The quarter ended January 31, 2007 was disappointing from a production point of view. Shipments to the Naica milling facility of Industrias Penoles S.A. de C.V. ("Penoles") were 8,546 tonnes during the period compared with 9,554 tonnes in the quarter ended January 31, 2006, 11,536 tonnes in the quarter ended October 31, 2006, and a target of 15,000 tonnes. Although the operations at Platosa could have maintained the targeted production rates, continuing difficulties experienced at the Naica mine restricted the shipments it could receive. Shipments improved during February and the Company reached the rate of 4,200 tonnes per month in March. This rate is forecast to reach 5,000 tonnes by May.

During the period, development of underground access and mine infrastructure to reach the new mineralization discovered in December 2005 was progressed and initial production from the area was started. With the increase to the mineral resource now available to the test-mining infrastructure that is in place, an evaluation of a mill at Platosa is warranted. Construction of a mill at Platosa will allow production of lead and zinc concentrates and sale to the international markets independent of the current long distance transport of the ore and dependence on the Naica mill operation. It will also allow for better utilization of the mining and crushing capacity now established at Platosa as well as provide a higher return on the metal produced. As part of the evaluation, the planning and permitting process was initiated during the quarter.

The following are the production statistics for the three and six month periods January 31, 2007 and 2006 and the year ended July 31, 2006:

To view the following results please click on the following link: http://www.ccnmatthews.com/docs/Excellon-chart2.pdf

The average grade of contained metal in ore shipped in the quarter ended January 31, 2007 was less than that of the quarter ended October 31, 2006 (silver - 82.1 g/t; lead - 12.9%; zinc - 6.4%). The reduced grade resulted from the development of the access ramp to the new mineralized zone to the north that unexpectedly encountered a breccia zone of mineralization. This zone of lower grade was outside the interpreted mineral resource and resulted in lower than planned grades being shipped to Naica.

Results of Operations

Six months ended January 31, 2007 compared to six months ended January 31, 2006

During the six months ended January 31, 2007, the Company recorded net income of $7,844,647 compared to a net loss of $5,187,980 in 2006. Gross operating income for the period was $17,426,642 compared to $5,689,639 in 2006. Operating income for the period was $8,178,385, compared to a loss of $5,187,980 in 2006. Included in net income is a loss resulting from the valuation of the Company's silver debenture of $2,820,460 (2006 - $4,423,870). Excluding this valuation loss, the Company would have reported net income of $10,665,107 (2006 - net loss of $764,110).
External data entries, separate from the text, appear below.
-- ==== Sys2Proof/Machine/Modes.lean ====
section
/-! DEFINITION. Reset sources and their reach, Fuse Load, the release of controllers, the end of Secure Boot, modes, power-fail, block resets,
the watchdog, Sleep (spec/19). -/
namespace Sys2Proof.Machine

/-! ### What secure firmware republishes (R436) -/

/-- Is this key of the register store one that firmware republishes: shadow card, admission parameters, ADM_STAT.FROZEN, the card's lending? -/
def republished (k : Nat) : Bool :=
  let a := k / 256
  decide (0x30010000 ≤ a ∧ a < 0x30020000) ||
    (decide (0x30040000 ≤ a ∧ a < 0x30040000 + 4 * 2050) && (decide (a % 4 ≤ 1) || decide (a % 4 = 2 ∧ k / 8 % 32 = 1))) ||
    decide (k = Reg.FLOOR_CTL_LENDING.key ∨ k = Reg.FLOOR_CTL_LEND_SPAN.key)

/-- The residency registers of entries that hold a valid figure. -/
def residentRegs (s : State) : List (Nat × Nat) :=
  (resPairs.flatMap (fun qe =>
    if s.on (Reg.RES_VALID qe.1 qe.2) then
      [((Reg.RES_VALID qe.1 qe.2).key, 1), ((Reg.RES_FIGURE qe.1 qe.2).key, s.rd (Reg.RES_FIGURE qe.1 qe.2)),
       ((Reg.RES_BASE qe.1 qe.2).key, s.rd (Reg.RES_BASE qe.1 qe.2))]
    else [])).filter (fun e => decide (e.2 ≠ 0))

/-- The copy in secure DRAM; one that no Secure Boot has yet used stands. -/
def floorCopy (s : State) : Option FwCopy :=
  if s.rst.copy.isSome then s.rst.copy
  else
    let figs := s.floor.figs.filter (fun h => s.resident h.fid)
    some ⟨s.regs.filter (fun e => republished e.1) ++ residentRegs s, figs,
      (s.floor.seqs.map (fun e => (e.1, e.2.fmem))).filter (fun e => decide (e.2 ≠ []))⟩

/-- Secure firmware republishes card, admission parameters and figures before Secure Boot ends. -/
def republish (s : State) : State :=
  match s.rst.copy with
  | none => s
  | some ⟨regs, figs, mems⟩ =>
    let s := { s with
      regs := regs.foldl (fun t e => tput t e.1 e.2) s.regs
      floor := { s.floor with figs := figs }
      rst := { s.rst with copy := none } }
    let s := mems.foldl (fun (s : State) (e : Nat × Tab StepWord) => s.setSeq e.1 { s.seq e.1 with fmem := e.2 }) s
    commitCard (s.flag Reg.FLOOR_CTL_COMMIT true)

/-! ### Reaches (R428, Table 19.2) -/

/-- The floor as a reset of the main domain leaves it; retired hold pages and the lanes' faults outlast a warm reset. -/
def floorReset (s : State) (warm : Bool) : Floor :=
  if warm then { Floor.reset with pages := (s.floor.pages.filter (fun e => e.2.retired)).map (fun e => (e.1, { HoldPage.free with retired := true })),
                                  faultAt := s.floor.faultAt }
  else Floor.reset

/-- Every held lock token is freed with BROKEN set (R279); the records of a POR's breaks are lost with the buffer. -/
def brokenTokens (s : State) : List Nat := (List.range 16).filter (fun n => decide (s.rd (Reg.TOKEN_HOLDER n) ≠ 0xFF) || s.on (Reg.TOKEN_BROKEN n))

/-- A reset of reach POR takes hold: what outlasts it is the tamper domain, OTP, journal memory and head, the flash, and the quadrille's tables
as contents of the vault image (log 33). A supply POR alone clears FUSE_STAT.INTERRUPTS (R430). -/
def porReset (s : State) (supply : Bool) : State :=
  let from_ := if s.rst.por then s.rst.fromMode else s.mode
  let broken := brokenTokens s
  let stops := s.rd Reg.FUSE_STAT_INTERRUPTS
  let s := closeWindow s 4 0x3F
  let t : State := { State.reset with
    pending := s.pending, free := s.free, regs := resetRegs .por s.regs, nextUid := s.nextUid, vectors := s.vectors, sent := s.sent
    jnl := { s.jnl with buf := [] }
    tamp := s.tamp, otp := s.otp
    plx := { s.plx with keys := [], lru := [], pairing := [], paths := [], msgs := [], got := [], join := none, joiners := [], heardAt := none,
                        checked := [], nonces := [] }
    mgmt := { Mgmt.reset with hlog := s.mgmt.hlog, hseq := s.mgmt.hseq, slotA := s.mgmt.slotA, slotB := s.mgmt.slotB, bcb0 := s.mgmt.bcb0,
                              bcb1 := s.mgmt.bcb1, mcData := s.mgmt.mcData }
    portA := { Port.reset with perst := s.portA.perst }
    portB := { Port.reset with perst := s.portB.perst }
    rst := { RstSt.reset with now := s.rst.now, union := s.rst.union, por := true, split := s.rst.split, fromMode := if supply then mBatteryHold else from_ }
    dbg := { DbgSt.reset with ir := s.dbg.ir, cells := s.dbg.cells } }
  let t := broken.foldl (fun t n => t.flag (Reg.TOKEN_BROKEN n) true) t
  let t := if supply then t else t.wr Reg.FUSE_STAT_INTERRUPTS stops
  t.wr Reg.MODE_STAT_MODE (if supply then mBatteryHold else mFuseLoad)

/-- What ends before a warm reset takes hold: lead, ballots, tokens, debug session, raw access, window, an open commit. -/
def warmEnds (s : State) : State :=
  let s := if s.lead = 0 then s else changeLead s 0 1 0xE4 none
  let s := breakTokens (lapseAll s 6 (fun _ _ => false)) (fun _ => true)
  let s := if s.on Reg.DBG_STAT_ACTIVE then clearDebug (jrec s 0x0602 0xE7 (s.rd Reg.DBG_STAT_LEVEL) (s.dbg.cert.take 16)) else s
  abandonCommit (closeWindow (rawClose s) 4 0x3F)

/-- A warm reset takes hold (Table 19.2, column WARM): its flush is done, and the mode becomes Secure Boot (rows 5, 10 and 21). -/
def warmReach (s : State) : State :=
  let old := s.mode
  let s := flushDone (startFlush (warmEnds s))
  let copy := floorCopy s
  let t := { s with
    regs := resetRegs .warm s.regs
    sc0 := Ctl.reset true, sc1 := Ctl.reset true, mc := Ctl.reset false
    floor := floorReset s true, cache := [], drbg := none, halting := false
    mem := { s.mem with sram := [] }
    irq := .reset, viol := [], capHeld := [], holds := [], winLow := [], meas := .reset
    ent := { s.ent with fifo := [], reqs := [], due := false, rawHold := false }
    ks := ⟨[], [], 0⟩, ballots := [], ballotId := 1, cmds := [], queues := [], msix := [], flrs := [], tickets := []
    funcs := s.funcs.map (fun e => (e.1, { e.2 with freezing := false, lastQ := 0, press := 0 }))
    portA := { s.portA with spdm := .reset }, portB := { s.portB with spdm := .reset }, spdmM := .reset
    plx := { s.plx with keys := [], lru := [], pairing := [], join := none, joiners := [] }
    mgmt := { s.mgmt with stage := none, flashOp := 0, ethIn := [], mctpIn := [], eid := 0 }
    rst := { s.rst with warmReq := none, warmOn := true, copy := copy }
    dbg := { DbgSt.reset with ir := s.dbg.ir, cells := s.dbg.cells }
    blockRst := none }
  setMode t mSecureBoot (if old = mFault then 21 else if old = mDebug then 10 else 5)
During the six months ended January 31, 2007, the Company produced 19,538 tonnes (2006-18,528) of ore and shipped 20,082 tonnes (2006 - 17,917 tonnes) of ore. Revenues during the period were $20,686,888 (2006 - $8,180,186) and cost of production was $3,260,246 (2006 - $2,490,547), resulting in gross operating income from mining operations of $17,426,642 (2006 - $5,689,639). Although the amount of ore shipped during the six months ended January 31, 2007 was only 12% greater than in 2006, revenues were significantly increased due to the substantial increase in metal prices and silver grade. During the six month period ended January 31, 2007, an error in calculating the inventory of ore in the stockpile related to moisture content was discovered and resulted in an increase in the cost of production of $511,292. Existing procedures have been reviewed to ensure a reasonable calculation in the future.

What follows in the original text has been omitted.